Search code examples
rtidyversepurrrsublist

How to apply a function to sublists in R


I am trying to apply the sample_n() function to sublists in R. Somehow I could not get it right after several trials.

My data structure is a list of 27 lists (I will call them 27 elements). Each element is a list of data frames. Please see these two pictures for a clearer view of the data structure.

A list of 27 lists.

enter image description here

Each sublist is a list of data frames.

enter image description here

I want to apply sample_n() to each data frame. An example of the data frames looks like this.

> test2[[1]][[1]]

An example of the data frames

enter image description here

For this data frame, the 1st element of the outdegree_within_or1 variable is 1. So I want to sample 1 row in this data frame. If for another data frame the corresponding value is 5, then I want to sample 5 rows of that data frame. Notice that the actor_id value is the same for all entries in the data frame. The output should have the same structure as the input data, but with less rows in each data frame. The actor_id value within each data frame of the output should be the same. I used the following R code to do it, but it does not give me the correct results.

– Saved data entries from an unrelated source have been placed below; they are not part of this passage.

/-- DECODE, EXTRACT_INT, EXTRACT_STR and CSR_RD answer HOST and do nothing else (R36). -/
theorem exec_eq_addResponse_of_reads {i : Instr} {s t : State} (h : exec i s = .next t)
    (hreads : (∃ buf, i = .decode buf) ∨ (∃ f n st, i = .extractInt f n st) ∨
      (∃ f st c, i = .extractStr f st c) ∨ ∃ idx, i = .csrRd idx) : ∃ r, t = s.addResponse r := by
  rcases hreads with ⟨buf, rfl⟩ | ⟨f, n, start, rfl⟩ | ⟨f, start, count, rfl⟩ | ⟨idx, rfl⟩
  · obtain ⟨r, e, _⟩ := execDecode_eq buf s
    rw [exec, e] at h
    cases h
    exact ⟨r, rfl⟩
  · obtain ⟨_, _, e⟩ := execExtractInt_cases h
    exact ⟨_, e⟩
  · obtain ⟨_, e⟩ := execExtractStr_cases h
    exact ⟨_, e⟩
  · rw [exec, execCsrRd_eq] at h
    cases h
    exact ⟨_, rfl⟩

/-- Settles O51: the readers only add a response, no register reads it, and RX_POP empties what it waits for. -/
theorem readsHaveNoSideEffects : Obligations.ReadsHaveNoSideEffects := by
  refine ⟨fun i s t h hreads => ?_, fun idx s t h => ?_, fun s t _ h => ?_⟩
  · obtain ⟨r, rfl⟩ := exec_eq_addResponse_of_reads h hreads
    exact ⟨addResponse_sameFrm s r, rfl, rfl⟩
  · obtain ⟨r, rfl⟩ := exec_eq_addResponse_of_reads h (.inr (.inr (.inr ⟨idx, rfl⟩)))
    rfl
  · exact exec_of_held (by simp [held, rxPopHeld, exec_rxPop_outValid h])

/-! ### TX_EMIT beside RX_BYTE -/

/-- The same state with what TX_EMIT writes at other values: `tx_busy`, `tx_idx` and what was sent (R67; log 5). -/
def State.setTx (s : State) (busy : Bool) (idx : BitVec 9) (sent : List Byte) : State :=
  { s with txBusy := busy, txIdx := idx, txOut := sent }

/-- TX_EMIT reads the TX side only: in every state with the same TX side it writes the same values (R67, R94). -/
theorem execTxEmit_setTx {s t : State} (h : execTxEmit s = .next t) :
    ∃ busy idx sent, ∀ u, SameTx s u → u.txOut = s.txOut →
      execTxEmit u = .next (u.setTx busy idx sent) := by
  rcases execTxEmit_cases h with ⟨hidle, _⟩ | ⟨hbusy, b, hb, _⟩
  · refine ⟨s.txBusy, s.txIdx, s.txOut, fun u ⟨hbusyEq, _, hidx⟩ hout => ?_⟩
    rw [← hbusyEq, ← hidx, ← hout]
    exact exec_of_held (i := .txEmit) (by simp [held, txEmitHeld, hbusyEq, hidle])
  · refine ⟨(advanceTx s).txBusy, (advanceTx s).txIdx, s.txOut ++ [b],
      fun u ⟨hbusyEq, hbuf, hidx⟩ hout => ?_⟩
    simp only [execTxEmit, txEmitHeld, advanceTx, hbusyEq, hbuf, hidx, hb, hbusy, ← hout]
    by_cases hlast : s.txIdx.toNat + 1 = s.txBuf.length
    · simp [hlast, State.emit, State.setTx, hbuf]
    · simp [hlast, State.emit, State.setTx, hbuf]

theorem acceptHunt_setTx (b : Byte) (s : State) (busy : Bool) (idx : BitVec 9) (sent : List Byte) :
    acceptHunt b (s.setTx busy idx sent) = (acceptHunt b s).setTx busy idx sent := by
  unfold acceptHunt
  split <;> rfl

theorem acceptChk_setTx (b : Byte) (s : State) (busy : Bool) (idx : BitVec 9) (sent : List Byte) :
    acceptChk b (s.setTx busy idx sent) = (acceptChk b s).setTx busy idx sent := by
  have hmatch : chkMatches b (s.setTx busy idx sent) = chkMatches b s := rfl
  have hen : (s.setTx busy idx sent).chkEn = s.chkEn := rfl
  rw [acceptChk, acceptChk, verifyFrame, verifyFrame, hmatch, hen]
  split <;> rfl
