-- ==== Sys2Proof/Machine/Operands.lean ====
section
/-! DEFINITION. The operand forms: a register of a core read and written, and the comparison of register fields
(00_scope.md R7; 10_state.md R21 to R23). There is no other operand form: no instruction accesses memory (R111) and an
immediate is already a word. -/

namespace Sys2Proof.Machine

/-- `x[r]`, the live register (R7, R100). -/
def CoreState.readReg (k : CoreState) (r : RegIx) : Word := k.x[r.val]

/-- `x[r] <- v`. No register is hardwired: x0 and x3 are ordinary (R22). -/
def CoreState.writeReg (k : CoreState) (r : RegIx) (v : Word) : CoreState := { k with x := k.x.set r.val v }

/-- `sameReg`: both fields valid and equal; ABSENT matches nothing, not even ABSENT (R7). -/
def sameReg (a b : RegField) : Bool :=
  match a, b with
  | some x, some y => x == y
  | _, _ => false

end Sys2Proof.Machine
end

ties_within <-map(test2, ~map_df(.x, ~sample_n(.x, outdegree_within_or1[1]))) 

The above code returned a list of 27 lists (I will call them 27 elements). At this time, each element is a single data frame, instead of a list of data frames (what I am supposed to get). It seems that the above code is sampling rows across all data frames within each element of the original input data, instead of sampling rows within each data frame (what I intended to do).

What would be a solution?


Solution

  • use map instead of map_df.

    ties_within <-map(test2, ~map(., ~sample_n(., size = id[1]))) 
    

    map returns a list of the same size as the input, whereas map_df converts the returned object to dataframe.